Quando se classifica a tecnologia como algo por si mesmo positivo, dada a possibilidade de melhoria na qualidade de vida de todas as pessoas, pelo desenvolvimento permitido por meio dela, incorre-se no “determinismo tecnológico” (CARVALHO, 1997, p. 2), e esquece-se de que as sociedades expressam desenvolvimentos tecnológicos desiguais e acessos desiguais a eles também, e isso sobretudo pela divisão de classes.

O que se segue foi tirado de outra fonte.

/-- R57, R69, R71: an output of a protection filter enters the tracker its route names: extremes and counts follow; while outputs are discarded
nothing enters. -/
def Obligations.ProtectionFilterFeedsItsTracker : Prop :=
  ∀ (s u : State) (t : Instant) (n m : Nat) (clk : Instant) (pin : List (Instant × Bool)), u = s.start t → u.sdOn n = true →
    u.f R.MEAS_SD_CFG_PROT_OSR n ≠ 0 →
    let osr := 2 ^ protLog (u.f R.MEAS_SD_CFG_PROT_OSR n)
    let bits := (u.sdBits n osr clk pin ++ (u.sdCh n).bitsProt).take (3 * osr)
    (0 < (u.sdCh n).discardProt → Runs (.sdProtectionOutput t n clk pin) s fun s' => (s'.sdCh n).bitsProt = bits
      ∧ (s'.sdCh n).discardProt = (u.sdCh n).discardProt - 1 ∧ s'.meas.acc = u.meas.acc ∧ s'.meas.mmt = u.meas.mmt)
    ∧ ((u.sdCh n).discardProt = 0 → u.b R.MEAS_SD_RT_PMMT_EN n = true → u.f R.MEAS_SD_RT_PMMT n = m → u.b R.MEAS_MMT_CFG_EN m = true →
      u.f R.MEAS_MMT_CLOSE_SRC m ≠ 2 → (u.mmt m).cnt + 1 < 16777215 →
      ∀ code, code = protCode (sinc3 osr bits) (u.f R.MEAS_SD_CFG_PROT_OSR n) → Runs (.sdProtectionOutput t n clk pin) s fun s' =>
        (s'.mmt m).cnt = (u.mmt m).cnt + 1 ∧ (s'.mmt m).max = max (u.mmt m).max code
          ∧ (s'.mmt m).min = (if (u.mmt m).cnt = 0 then code else min (u.mmt m).min code)
          ∧ s'.meas.acc = u.meas.acc ∧ ∀ k, k ≠ m → s'.mmt k = u.mmt k)

/-- R47, R56, R58: the end of calibration shows in MEAS_CTL, and where the image is sealed already conversion starts with it; a stuck channel stops
and is reported, and one that resumes discards three outputs of each filter again. -/
def Obligations.ChannelsCalibrateStickAndResume : Prop :=
  ∀ (s u : State) (t : Instant) (n : Nat), u = s.start t →
    (u.alive = true → u.b R.MEAS_CTL_CAL_DONE = false → Runs (.calibrationDone t) s fun s' => s'.b R.MEAS_CTL_CAL_DONE = true
      ∧ (u.sealed = true → u.b R.MEAS_CTL_EN = true → n < 24 → u.b R.MEAS_SEQ_CTL_EN n = true →
          (s'.unit n).phase = 1 ∧ (s'.unit n).entry = 0 ∧ (s'.unit n).until_ = u.now + u.acqTime n 0)
      ∧ (u.sealed = false → s'.meas = u.meas))
    ∧ (u.sdOn n = true → u.room → Runs (.sdStuck t n) s fun s' =>
        (s'.sdCh n).stuck = true ∧ s'.b R.MEAS_STAT_STUCK_ANY = true ∧ s'.sdOn n = false
          ∧ (if n < 32 then s'.bitF R.MEAS_SD_STUCK0_STUCK n = true else s'.bitF R.MEAS_SD_STUCK1_STUCK (n - 32) = true)
          ∧ Reports u s' E.SD_STUCK (subject n))
    ∧ (u.sdClocked n = true → (u.sdCh n).stuck = true → u.room → Runs (.sdResumed t n) s fun s' =>
        (s'.sdCh n).stuck = false ∧ (s'.sdCh n).discard = 3 ∧ (s'.sdCh n).discardProt = 3 ∧ s'.regs = u.regs
          ∧ Reports u s' E.SD_RESUMED (subject n))

/-- R5, R74: a write of MEAS_PAIR_STAT that passes the husk clears the fault bits it names, but for one that is set in the same cycle, and no other;
the counts of the pairs it clears start again. -/
def Obligations.PairFaultClearReleasesPairs : Prop :=
  ∀ (s w : State) (t : Instant) (fn : Nat) (data : Word), (s.start t).actionWrite fn R.MEAS_PAIR_STAT_FAULT data = (w, true) →
    Runs (.pairFaultClear t fn data) s fun s' => ∀ p, p < 32 →
      let clears := data.getLsbD p && !(w.freshOf .meas (R.MEAS_PAIR_STAT_FAULT.key 0 0)).testBit p
      s'.bitF R.MEAS_PAIR_STAT_FAULT p = (w.bitF R.MEAS_PAIR_STAT_FAULT p && !clears)
        ∧ (s'.pair p).run = (if w.bitF R.MEAS_PAIR_STAT_FAULT p && clears then 0 else (w.pair p).run)
        ∧ s'.b R.MEAS_STAT_PAIR_ANY = (s'.f R.MEAS_PAIR_STAT_FAULT != 0)

/-- R61, R62: at the first tick at or after an instant PHASE + m × PERIOD that has not produced its event, the generator produces it and marks m as
done: the windows of the accumulators that close by the generator close, no other window does, and the units with a trigger of the generator take
theirs. (No conversion ends in the tick.) -/
def Obligations.NtimeGeneratorProducesEachInstantOnce : Prop :=
  ∀ (s u : State) (t : Instant) (k : Nat) (m : Int), u = s.start t → u.sealed = true → u.regs.canon → u.ntevDue k = some m →
    Runs (.ntimeGeneratorEvent t k) s fun s' =>
      (∀ j, inRanges j (kget [] s'.meas.ntevDone k) = true ↔ j = m ∨ inRanges j (kget [] u.meas.ntevDone k) = true)
      ∧ (u.measOn = true → (∀ n, ∀ x ∈ (u.unit n).flight, u.convDone x.2.2 = false) →
        (∀ a < 256, s'.acc a =
          if u.b R.MEAS_ACC_CFG_EN a = true ∧ u.f R.MEAS_ACC_CLOSE_SRC a = 1 ∧ u.f R.MEAS_ACC_CLOSE_ARG a % 8 = k then
            { u.acc a with sum := 0, cnt := 0, rail := false
                           resSum := if (u.acc a).cnt < 4 then 0 else (u.acc a).sum, resCnt := if (u.acc a).cnt < 4 then 0 else (u.acc a).cnt }
          else u.acc a)
        ∧ ∀ n < 24, u.b R.MEAS_SEQ_CTL_EN n = true → u.b R.MEAS_SEQ_CTL_MODE n = true → u.f R.MEAS_SEQ_CTL_INJ_TRIG n = 2 →
          u.f R.MEAS_SEQ_CTL_INJ_NTEV n = k → (s'.unit n).injDue = true)

/-- R81, R82: an accepted edge of one of A and B counts up or down by its direction, which DIR_INV turns round, and leaves its edge time; edges of
both at one edge time do not count, set QUAD_ERR and post QUAD_ERROR; a level that has not stood for FILT + 1 ticks is no edge. -/
def Obligations.QuadratureEdgeCounts : Prop :=
  ∀ (s u : State) (t : Instant) (n : Nat) (a b : Bool) (ta tb : Instant), u = s.start t → u.piOn n = true →
    u.b R.POS_PI_CFG_INC_EN n = true →
    let counted (up : Bool) (e : Nat) (s' : State) : Prop :=
      (s'.pi n).edgeDir = up ∧ (s'.pi n).cnt = (if up then (u.pi n).cnt + 1 else (u.pi n).cnt - 1)
        ∧ (s'.pi n).edgeTick = some e ∧ ∀ m, m ≠ n → s'.pi m = u.pi m
    (u.accepted n ta = true → (u.pi n).qa = some (!a) → (u.pi n).qb = some b → Runs (.quadEdge t n a b ta tb) s
      (counted ((a != b) != u.b R.POS_INC_CFG_DIR_INV n) (u.firstTick ta)))
    ∧ (u.accepted n tb = true → (u.pi n).qb = some (!b) → (u.pi n).qa = some a → Runs (.quadEdge t n a b ta tb) s
      (counted ((a == b) != u.b R.POS_INC_CFG_DIR_INV n) (u.firstTick tb)))
    ∧ (u.accepted n ta = true → u.accepted n tb = true → (u.pi n).qa = some (!a) → (u.pi n).qb = some (!b) → u.firstTick ta = u.firstTick tb →
      Runs (.quadEdge t n a b ta tb) s fun s' =>
        (s'.pi n).cnt = (u.pi n).cnt ∧ s'.b R.POS_PI_STAT_QUAD_ERR n = true
          ∧ (u.b R.POS_PI_STAT_QUAD_ERR n = false → u.room → Posts u s' E.QUAD_ERROR (subject n)))
    ∧ (u.accepted n ta = false → u.accepted n tb = false → Runs (.quadEdge t n a b ta tb) s fun s' =>
        (s'.pi n).cnt = (u.pi n).cnt ∧ s'.regs = u.regs)

/-- R81, R83, R84: a rising edge of the gated index latches the counter into IDX_CNT, after the edges of A and B that are accepted in its tick have
counted, and makes IDX_VALID; the counter runs on; a latch that fits neither zero nor 4 × LINES of the last one sets INDEX_ERR. Hall levels that have
stood for FILT + 1 ticks become the Hall state, with their edge time; a change of more than one level sets HALL_SEQ, an invalid state HALL_ERR; the
first accepted state is no change. -/
def Obligations.IndexAndHallFollowTheirSignals : Prop :=
  (∀ (s u : State) (t : Instant) (n : Nat) (a b : Bool) (ta tb tz : Instant), u = s.start t → u.piOn n = true →
      u.b R.POS_PI_CFG_INC_EN n = true → u.b R.POS_INC_CFG_Z_EN n = true → u.accepted n tz = true →
      (u.f R.POS_INC_CFG_Z_GATE n = 0 ∨ u.f R.POS_INC_CFG_Z_GATE n = 1 ∧ a = true ∧ b = true) →
      Runs (.indexLatch t n a b ta tb tz) s fun s' =>
        (s'.pi n).idxCnt = (s'.pi n).cnt ∧ (s'.pi n).idxValid = true
          ∧ ((u.pi n).qa = some a → (u.pi n).qb = some b → (s'.pi n).cnt = (u.pi n).cnt)
          ∧ ((u.pi n).idxValid = true → indexBad (s'.pi n).cnt (u.pi n).idxCnt (4 * (u.f R.POS_INC_CFG_LINES n + 1)) = true →
              s'.b R.POS_PI_STAT_INDEX_ERR n = true))
  ∧ (∀ (s u : State) (t : Instant) (n h : Nat) (tu tv tw : Instant), u = s.start t → u.piOn n = true → u.b R.POS_PI_CFG_HALL_EN n = true → h < 8 →
      u.accepted n tu = true → u.accepted n tv = true → u.accepted n tw = true → u.firstTick tu = u.firstTick tv → u.firstTick tv = u.firstTick tw →
      (∀ o, (u.pi n).hall = some o → o < 8 → h ≠ o → Runs (.hallTransition t n h tu tv tw) s fun s' =>
        (s'.pi n).hall = some h ∧ (s'.pi n).hallTick = some (u.firstTick tu)
          ∧ (h = 0 ∨ h = 7 → s'.b R.POS_PI_STAT_HALL_ERR n = true)
          ∧ (2 ≤ popcount 3 (o ^^^ h) → s'.b R.POS_PI_STAT_HALL_SEQ n = true))
      ∧ ((u.pi n).hall = none → Runs (.hallTransition t n h tu tv tw) s fun s' =>
        (s'.pi n).hall = some h ∧ s'.b R.POS_PI_STAT_HALL_SEQ n = u.b R.POS_PI_STAT_HALL_SEQ n))

/-- R85, R86, R88, R97: a serial frame that has ended frees the interface, a BiSS-C one from the instant at which SL is high again, an SSI one 25 µs
later; a wrong CRC or parity sets SER_CRC, a BiSS-C frame without a start bit in time SER_TIMEOUT; a good frame starts the count of failures again. -/
def Obligations.SerialFrameEndsInRecord : Prop :=
  ∀ (s u : State) (t : Instant) (n : Nat), u = s.start t → u.piOn n = true → (u.pi n).ser.running = true →
    (∀ (raw check lineDly : Nat) (nE nW : Bool) (ready : Instant) (v : Nat), v = raw % 2 ^ (u.f R.POS_SER_CFG_LEN n + 1) →
      (u.f R.POS_PI_CFG_SER n = 1 →
        let crc := 63 - biss6 (u.f R.POS_SER_CFG_LEN n + 3) (v * 4 + b2n nE * 2 + b2n nW)
        Runs (.serialFrameEnd t n raw check lineDly nE nW ready) s fun s' =>
          (s'.pi n).ser.running = false ∧ (s'.pi n).ser.ready = ready
            ∧ (crc ≠ check % 64 → s'.b R.POS_PI_STAT_SER_CRC n = true) ∧ (crc = check % 64 → (s'.pi n).ser.run = 0))
      ∧ (u.f R.POS_PI_CFG_SER n = 2 →
        let bad : Bool := u.b R.POS_SER_CFG_PARITY n && popcount 41 v % 2 != check % 2
        Runs (.serialFrameEnd t n raw check lineDly nE nW ready) s fun s' =>
          (s'.pi n).ser.running = false ∧ (s'.pi n).ser.ready = u.now + 25 * usQ
            ∧ (bad = true → s'.b R.POS_PI_STAT_SER_CRC n = true) ∧ (bad = false → (s'.pi n).ser.run = 0)))
    ∧ (u.f R.POS_PI_CFG_SER n = 1 →
      (u.pi n).ser.start + 4 * (u.f R.POS_SER_CFG_TIMEOUT n + 1) * (u.f R.POS_SER_CFG_MA_DIV n * 4 * nsQ) ≤ u.now →
      ∀ ready : Instant, Runs (.serTimeout t n ready) s fun s' =>
        (s'.pi n).ser.running = false ∧ (s'.pi n).ser.ready = ready ∧ s'.b R.POS_PI_STAT_SER_TIMEOUT n = true)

Pela essência, toda produção humana pode ser considerada expressão do desenvolvimento a que determinado grupo ou sociedade conseguiu chegar com as condições que estão ao seu dispor, porém essa mesma produção humana pode ser

utilizada como elemento de alienação quando se subjuga o grupo que não a detém como inferior, menos capaz. Elemento de alienação para os que têm acesso e não veem esse desenvolvimento como pertencente à humanidade, e não a determinada classe social, como também é elemento de alienação para os que não têm acesso e se sentem inferiores por não possuírem tal desenvolvimento.

Esse processo é explicado por Vieira Pinto quando se refere às nações mais e menos desenvolvidas. Acreditamos que essa mesma lógica possa ser utilizada para compreendermos o processo de emancipação ou de alienação que um desenvolvimento tecnológico pode proporcionar aos membros de uma mesma sociedade em determinado momento histórico.